Chez certains autres patients, en particulier les plus jeunes, il y a un retrait psychique vers la dépendance et la résignation. Cela se produit souvent en ce qui concerne leurs propres efforts d'autonomie en raison de la perte actuelle des groupes de pairs qui sont si importants pour leur propre formation d'identité.

Les changements dans le comportement de contact et leurs effets sont également perceptibles dans les relations entre les superviseurs et les analysants de formation et leurs superviseurs et analystes de formation.

Avec les développements actuels et les évaluations des risques de la pandémie changeant quotidiennement, il y a une irritation et une inquiétude croissantes à l'idée de rester seul face aux incertitudes.

Tous ces aspects sont des intrusions de menaces réelles dans l'espace de la pensée analytique et du travail.

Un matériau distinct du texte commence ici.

/-- R46: reading RSP or EVT returns the oldest unread entry and removes it from the unread ones; with none unread there is
no value and the model refuses. -/
def Obligations.PortReadsReturnTheOldestUnread : Prop :=
  ∀ s : State,
    (∀ w, s.rspq[s.rspSeen]? = some w →
      runAgent .rspRead s = .next { s with rspSeen := s.rspSeen + 1, hostLog := s.hostLog ++ [.rsp w] }) ∧
    (s.rspq.length ≤ s.rspSeen → runAgent .rspRead s = .refused .rspNoneUnread) ∧
    (∀ e, s.evq[s.evtSeen]? = some e →
      runAgent .evtRead s =
        .next { s with evtSeen := s.evtSeen + 1, hostLog := s.hostLog ++ [.evt (e.pin ++ e.tag)] }) ∧
    (s.evq.length ≤ s.evtSeen → runAgent .evtRead s = .refused .evtNoneUnread)

/-- R40, R41, R46: the host writes and reads single buffer bytes 0 to 254; index 255 and above does not exist, and a byte
of RXBUF without a value is refused. -/
def Obligations.BufferPortsReachTheBytes : Prop :=
  ∀ (s : State) (i : Nat) (v : Byte),
    (i < 255 → ∃ t, runAgent (.txWrite i v) s = .next t ∧ t.txByte i = some v ∧
      (∀ j, j ≠ i → t.txByte j = s.txByte j) ∧ SameRx s t ∧ SameGpio s t ∧ SameHost s t ∧ SameBus s t ∧
      t.rspq = s.rspq) ∧
    (255 ≤ i → runAgent (.txWrite i v) s = .fault (.bufferIndex i) ∧
      runAgent (.rxRead i) s = .fault (.bufferIndex i)) ∧
    (i < 255 → ∀ b, s.rxByte i = some b →
      runAgent (.rxRead i) s = .next { s with hostLog := s.hostLog ++ [.rx i b] }) ∧
    (i < 255 → s.rxByte i = none → runAgent (.rxRead i) s = .refused (.rxbufNoValue i))

/-! ### Invariants of every step -/

/-- R32: the six invariants of every pin record hold after reset, whatever the parameters and pin levels, and are kept by
every step of every agent. -/
def Obligations.EveryStepKeepsTheTrackerInvariants : Prop :=
  (∀ pf lv, TrackersOk (.powerOn pf lv)) ∧ ∀ s t : State, TrackersOk s → step s = .next t → TrackersOk t

/-- Every step keeps the buffers, the fixture's registers and the pin array in canonical form. -/
def Obligations.EveryStepKeepsMemoryCanonical : Prop :=
  ∀ s t : State, MemoryOk s → step s = .next t → MemoryOk t

/-- R41: exactly the bytes of RXBUF below RXLEN hold a value, after every step. -/
def Obligations.EveryStepKeepsRxlenExact : Prop :=
  ∀ s t : State, RxOk s → step s = .next t → RxOk t

/-- R94, R95: every response word any step appends has the form the spec gives it. -/
def Obligations.EveryStepAppendsWellFormedResponses : Prop :=
  ∀ s t : State, ResponsesOk s → step s = .next t → ResponsesOk t

/-! ### Rules of the whole machine -/

/-- R29, R79: PENDING goes from 0 to 1 only by the edge detector on a detected transition of that pin. -/
def Obligations.PendingIsSetOnlyByADetectedEdge : Prop :=
  ∀ (s t : State) (p : Byte), step s = .next t → (s.pin p).pending = false → (t.pin p).pending = true →
    detects p s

Nous avons besoin d'un échange collégial entre eux sur ces aspects et sur d'autres de la crise actuelle de Corona en ce qui concerne notre travail, y compris des réflexions sur l'analyse à distance, la recherche sur les traumatismes, la psychosomatique, etc. et nous pouvons être reconnaissants d'avoir l'espace pour cet échange sur le site Web de l'IPA (https://www.ipa.world/IPA/en/News/coronavirus.aspx).

Traduit de l'allemand par Angela Mauss-Hanke



 

Lisa Werthmann-Resch est psychanalyste allemand et vice-président de l'Association allemande de psychanalyse.  
Elle est née à Fribourg dans le sud de l'Allemagne et a étudié la psychologie dans les universités de Mayence et de Francfort. Après ses études, elle a travaillé comme psychologue dans une clinique psychiatrique pour enfants et adolescents à Marburg. Marburg, une ancienne petite ville du centre de l'Allemagne, est sa ville natale depuis. 
Elle a été formée en tant que psychanalyste et psychothérapeute pour enfants et adolescents à l'Institut psychanalytique et psychothérapeutique Horst-Eberhard-Richter de Giessen. Elle a été directrice adjointe de l'Institut et chef du comité local de formation à l'Institut Horst-Eberhard-Richter.
Depuis 20 ans, elle travaille dans son cabinet privé en tant que psychanalyste et psychothérapeute pour adultes, enfants et adolescents. 
Lisa a publié sur l'interprétation psychanalytique de films, sur les processus de division institutionnelle et sur la psychodynamique du «voir et être vu».